No, two types of solving a problem. I like writing both (Haskell and Go) - for _myself_ - but the tooling and standard library and ... of Go is orders of magnitudes better.



I would refrain from comparing Haskell - a research language intended for academia and created in universities, to Go - a pragmatic industry language intended for production and created in a megacorp. Why would Haskell's tooling be better? It's not reasonable to expect that.


I'm actually surprised Go's tooling as as good as it is _although_ it is made by Google. But to be fair, GoogleTest is OK too.


Google has produced a number of quite good tools. See also Bazel, for instance.

During my time there, I was genuinely impressed by the quality of many of the internal tools. E.g. it took GitHub code review tools a long time to get on par with Google's internal code review tools from 2015.

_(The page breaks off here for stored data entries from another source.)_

-- ==== Sys2Proof/Laws/KeptService.lean ====
section
/-! SUPPORT. What the operations and commands of Machine/Service.lean keep (Safety.Kept). -/
namespace Sys2Proof.Laws
open Sys2Proof.Machine Sys2Proof.Safety

theorem postWrite_kept {z : State} (s : State) (tile a : Nat) (bs : List Byte) (hz : Kept z s) : Kept z (postWrite s tile a bs) := by
  unfold postWrite
  repeat' first
    | with_reducible assumption
    | with_reducible apply insoleWrite_kept
    | split

theorem xferHostData_kept {z : State} (s : State) (x : Xfer) (hz : Kept z s) : Kept z (xferHostData s x).1 := by
  unfold xferHostData
  try dsimp only
  repeat' first
    | with_reducible assumption
    | with_reducible apply hostWrite_kept
    | with_reducible apply hostPut_kept
    | (with_reducible refine Kept.ite (fun _ => ?_) (fun _ => ?_))
    | (with_reducible refine Kept.iteP (fun _ => ?_) (fun _ => ?_))

theorem finishXfer_kept {z : State} (s : State) (x : Xfer) (hz : Kept z s) : Kept z (finishXfer s x) := by
  unfold finishXfer
  try dsimp only
  repeat' first
    | with_reducible apply xferHostData_kept
    | with_reducible apply hostWrite_kept
    | with_reducible apply complete_kept
    | (with_reducible refine Kept.ite (fun _ => ?_) (fun _ => ?_))
    | (with_reducible refine Kept.put ?_ ?_ ?_ ?_ ?_ ?_ ?_ ?_ ?_ ?_ ?_; with_reducible assumption)
    | with_reducible exact id
    | solve | (with_reducible apply SvcOk.keep <;> simp +contextual)

theorem pieceIn_kept {z : State} (s : State) (ring slot index : Nat) (e : TxnEnd) (hz : Kept z s) : Kept z (pieceIn s ring slot index e) := by
  unfold pieceIn
  try dsimp only
  repeat' first
    | with_reducible apply finishXfer_kept
    | (with_reducible refine Kept.ite (fun _ => ?_) (fun _ => ?_))
    | split
    | (with_reducible refine Kept.put ?_ ?_ ?_ ?_ ?_ ?_ ?_ ?_ ?_ ?_ ?_; with_reducible assumption)
    | with_reducible exact id
    | solve | (with_reducible apply SvcOk.keep <;> simp +contextual)

theorem sendBlock_kept {z : State} (s : State) (k mask : Nat) (block : List Byte) (hz : Kept z s) : Kept z (sendBlock s k mask block) := by
  unfold sendBlock
  try dsimp only
  repeat' first
    | with_reducible assumption
    | with_reducible exact Kept.refl _
    | with_reducible apply issue_kept
    | (with_reducible refine Kept.foldl (fun _ _ => ?_) ?_ _)

theorem blockIn_kept {z : State} (s : State) (k : Nat) (e : TxnEnd) (hz : Kept z s) : Kept z (blockIn s k e) := by
  unfold blockIn
  repeat' first
    | with_reducible assumption
    | with_reducible apply sendBlock_kept
    | (with_reducible refine Kept.ite (fun _ => ?_) (fun _ => ?_))
    | split

theorem onTxnEnd_kept {z : State} (s : State) (t : Txn) (e : TxnEnd) (hz : Kept z s) : Kept z (onTxnEnd s t e) := by
  unfold onTxnEnd
  try dsimp only
  repeat' first
    | with_reducible assumption
    | with_reducible apply postWrite_kept
    | with_reducible apply tackAdd_kept
    | with_reducible apply pieceIn_kept
    | with_reducible apply blockIn_kept
    | with_reducible apply eventLimited_kept
    | with_reducible apply planDescIn_kept
    | with_reducible apply planDirIn_kept
    | with_reducible apply fetchDescIn_kept
    | with_reducible apply fetchDirIn_kept
    | with_reducible apply fetchDataIn_kept
    | with_reducible apply fetchCheckIn_kept
    | with_reducible apply fetchTackIn_kept
    | (with_reducible refine Kept.ite (fun _ => ?_) (fun _ => ?_))
    | split

theorem endTxnAs_kept {z : State} (s : State) (t : Txn) (e : TxnEnd) (hz : Kept z s) : Kept z (endTxnAs s t e) := by
  unfold endTxnAs
  try dsimp only
  repeat' first
    | with_reducible apply event_kept
    | with_reducible apply onTxnEnd_kept
    | with_reducible apply pumpIssue_kept
    | (with_reducible refine Kept.ite (fun _ => ?_) (fun _ => ?_))
    | (with_reducible refine Kept.put ?_ ?_ ?_ ?_ ?_ ?_ ?_ ?_ ?_ ?_ ?_; with_reducible assumption)
    | with_reducible exact id
    | solve | (with_reducible apply SvcOk.keep <;> simp +contextual)

theorem endTxn_kept {z : State} (s : State) (t : Txn) (hz : Kept z s) : Kept z (endTxn s t) := endTxnAs_kept s t _ hz

theorem execCompletionTimeout_kept (txn : Nat) (s : State) {t : State} (e : execCompletionTimeout txn s = .next t) : Kept s t := by
  unfold execCompletionTimeout at e
  injection e with e; subst e
  try dsimp only
  repeat' first
    | with_reducible exact Kept.refl _
    | with_reducible apply endTxnAs_kept
    | split
    | (with_reducible refine Kept.put ?_ ?_ ?_ ?_ ?_ ?_ ?_ ?_ ?_ ?_ ?_; with_reducible exact Kept.refl _)
    | with_reducible exact id
    | solve | (with_reducible apply SvcOk.keep <;> simp +contextual)

theorem malformed_kept {z : State} (s : State) (h : List Byte) (hz : Kept z s) : Kept z (malformed s h) := by
  unfold malformed
  try dsimp only
  repeat' first
    | with_reducible assumption
    | with_reducible apply event_kept
    | with_reducible apply refusePkt_kept
    | (with_reducible refine Kept.ite (fun _ => ?_) (fun _ => ?_))

theorem unroutable_kept {z : State} (s : State) (h : List Byte) (sub : Nat) (hz : Kept z s) : Kept z (unroutable s h sub) := by
  unfold unroutable
  repeat' first
    | with_reducible assumption
    | with_reducible apply refusePkt_kept
    | with_reducible apply event_kept

theorem countSpread_kept {z : State} (s : State) (h : List Byte) (hz : Kept z s) : Kept z (countSpread s h) := by
  unfold countSpread
  try dsimp only
  repeat' first
    | with_reducible assumption
    | with_reducible apply choose_kept
    | (with_reducible refine Kept.ite (fun _ => ?_) (fun _ => ?_))
    | split

theorem routeEyelet_kept {z : State} (s : State) (k vc : Nat) (hz : Kept z s) : Kept z (routeEyelet s k vc) := by
  unfold routeEyelet
  try dsimp only
  repeat' first
    | with_reducible assumption
    | with_reducible apply credBack_kept
    | with_reducible apply setEyelet_kept
    | with_reducible apply touchBank_kept
    | with_reducible apply startRoute_kept
    | with_reducible apply malformed_kept
    | with_reducible apply unroutable_kept
    | with_reducible apply refusePkt_kept
    | with_reducible apply countSpread_kept
    | (with_reducible refine Kept.ite (fun _ => ?_) (fun _ => ?_))
    | split

theorem routeWhole_kept {z : State} (s taken : State) (ingress cls : Nat) (p : Pkt) (hs : Kept z s) (hz : Kept z taken) :
    Kept z (routeWhole s taken ingress cls p) := by
  unfold routeWhole
  dsimp only
  repeat' first
    | with_reducible assumption
    | with_reducible exact Kept.refl _
    | with_reducible apply touchBank_kept
    | with_reducible apply malformed_kept
    | with_reducible apply unroutable_kept
    | with_reducible apply refusePkt_kept
    | with_reducible apply countSpread_kept
    | with_reducible apply queueUnit_kept
    | with_reducible apply spreadCopies_kept
    | with_reducible apply endTxn_kept
    | with_reducible refine Kept.foldl (fun _ _ => ?_) ?_ _
    | (with_reducible refine Kept.ite (fun _ => ?_) (fun _ => ?_))
    | split
    | (with_reducible refine Kept.put ?_ id id id (SvcOk.keep rfl) id id id id id id)

theorem freePost_kept {z : State} (s : State) (o : Owner) (hz : Kept z s) : Kept z (freePost s o) := by
  unfold freePost
  try dsimp only
  repeat' first
    | with_reducible assumption
    | with_reducible apply setJob_kept
    | split

theorem execServiceHeaderRoute_kept (eyelet vc : Nat) (s : State) {t : State} (e : execServiceHeaderRoute eyelet vc s = .next t) : Kept s t := by
  unfold execServiceHeaderRoute at e
  injection e with e; subst e
  try dsimp only
  repeat' first
    | with_reducible exact Kept.refl _
    | with_reducible apply routeEyelet_kept
    | with_reducible apply routeWhole_kept
    | with_reducible apply freePost_kept
    | (with_reducible refine Kept.ite (fun _ => ?_) (fun _ => ?_))
    | split
    | (with_reducible refine Kept.put ?_ ?_ ?_ ?_ ?_ ?_ ?_ ?_ ?_ ?_ ?_; with_reducible exact Kept.refl _)
    | with_reducible exact id
    | solve | (with_reducible apply SvcOk.keep <;> simp +contextual)

theorem takeHere_kept {z : State} {s t : State} {k vc op : Nat} {p : Pkt} (e : takeHere s k vc op = some (p, t))
    (hz : Kept z s) : Kept z t := by
  unfold takeHere at e
  split at e
  · split at e
    · injection e with e
      injection e with _ e
      subst e
      exact moved_kept _ _ _ (Kept.put hz id id id (SvcOk.keep rfl) id id id id id id)
    · exact nomatch e
  · exact nomatch e

theorem execWrite_kept (eyelet vc : Nat) (s : State) {t : State} (e : execWrite eyelet vc s = .next t) : Kept s t := by
  unfold execWrite at e
  injection e with e; subst e
  try dsimp only
  repeat' first
    | with_reducible exact Kept.refl _
    | with_reducible apply malformed_kept
    | with_reducible apply sendReply_kept
    | with_reducible apply event_kept
    | with_reducible apply performWrite_kept
    | (with_reducible refine Kept.ite (fun _ => ?_) (fun _ => ?_))
    | with_reducible refine takeHere_kept (by assumption) ?_
    | split

theorem execRead_kept (eyelet vc : Nat) (s : State) {t : State} (e : execRead eyelet vc s = .next t) : Kept s t := by
  unfold execRead at e
  injection e with e; subst e
  try dsimp only
  repeat' first
    | with_reducible exact Kept.refl _
    | with_reducible apply performRead_kept
    | with_reducible apply sendReply_kept
    | (with_reducible refine Kept.ite (fun _ => ?_) (fun _ => ?_))
    | with_reducible refine takeHere_kept (by assumption) ?_
    | split

theorem execTackAdd_kept (eyelet vc : Nat) (s : State) {t : State} (e : execTackAdd eyelet vc s = .next t) : Kept s t := by
  unfold execTackAdd at e
  injection e with e; subst e
  try dsimp only
  repeat' first
    | with_reducible exact Kept.refl _
    | with_reducible apply sendReply_kept
    | with_reducible apply performTack_kept
    | (with_reducible refine Kept.ite (fun _ => ?_) (fun _ => ?_))
    | with_reducible refine takeHere_kept (by assumption) ?_
    | split

theorem takeReply_kept {z : State} (s : State) (op : Nat) (p : Pkt) (hz : Kept z s) : Kept z (takeReply s op p) := by
  unfold takeReply
  try dsimp only
  repeat' first
    | with_reducible assumption
    | with_reducible apply event_kept
    | with_reducible apply malformed_kept
    | with_reducible apply endTxn_kept
    | (with_reducible refine Kept.ite (fun _ => ?_) (fun _ => ?_))
    | split
    | (with_reducible refine Kept.put ?_ ?_ ?_ ?_ ?_ ?_ ?_ ?_ ?_ ?_ ?_
       first
         | with_reducible assumption
         | with_reducible apply event_kept
       )
    | with_reducible exact id
    | solve | (with_reducible apply SvcOk.keep <;> simp +contextual)

theorem execWriteDone_kept (eyelet vc : Nat) (s : State) {t : State} (e : execWriteDone eyelet vc s = .next t) : Kept s t := by
  unfold execWriteDone at e
  injection e with e; subst e
  repeat' first
    | with_reducible exact Kept.refl _
    | with_reducible apply takeReply_kept
    | with_reducible refine takeHere_kept (by assumption) ?_
    | split

theorem execReadData_kept (eyelet vc : Nat) (s : State) {t : State} (e : execReadData eyelet vc s = .next t) : Kept s t := by
  unfold execReadData at e
  injection e with e; subst e
  repeat' first
    | with_reducible exact Kept.refl _
    | with_reducible apply takeReply_kept
    | with_reducible refine takeHere_kept (by assumption) ?_
    | split

theorem execTackDone_kept (eyelet vc : Nat) (s : State) {t : State} (e : execTackDone eyelet vc s = .next t) : Kept s t := by
  unfold execTackDone at e
  injection e with e; subst e
  repeat' first
    | with_reducible exact Kept.refl _
    | with_reducible apply takeReply_kept
    | with_reducible refine takeHere_kept (by assumption) ?_
    | split

end Sys2Proof.Laws
end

> Google has produced a number of quite good tools.

"Quite good" is exactly the wording that I would have used too. But Go's tooling is _really_ good; the language itself is, well, "quite good". And is still supported and actively developed!


Well, you are comparing the tooling of haskell and go. Of course in this comparison the difference will be stark, but there are plenty of languages that are sanely expressive, unlike go, and has decent tooling around it, like java, c#, perhaps scala if you want even more expressivity.


> and has decent tooling around it, like java, c#, perhaps scala

All of these are perfectly mediocre and usable languages (in which I would write in if somebody pays me), but surprisingly even for myself I ended up really liking Go.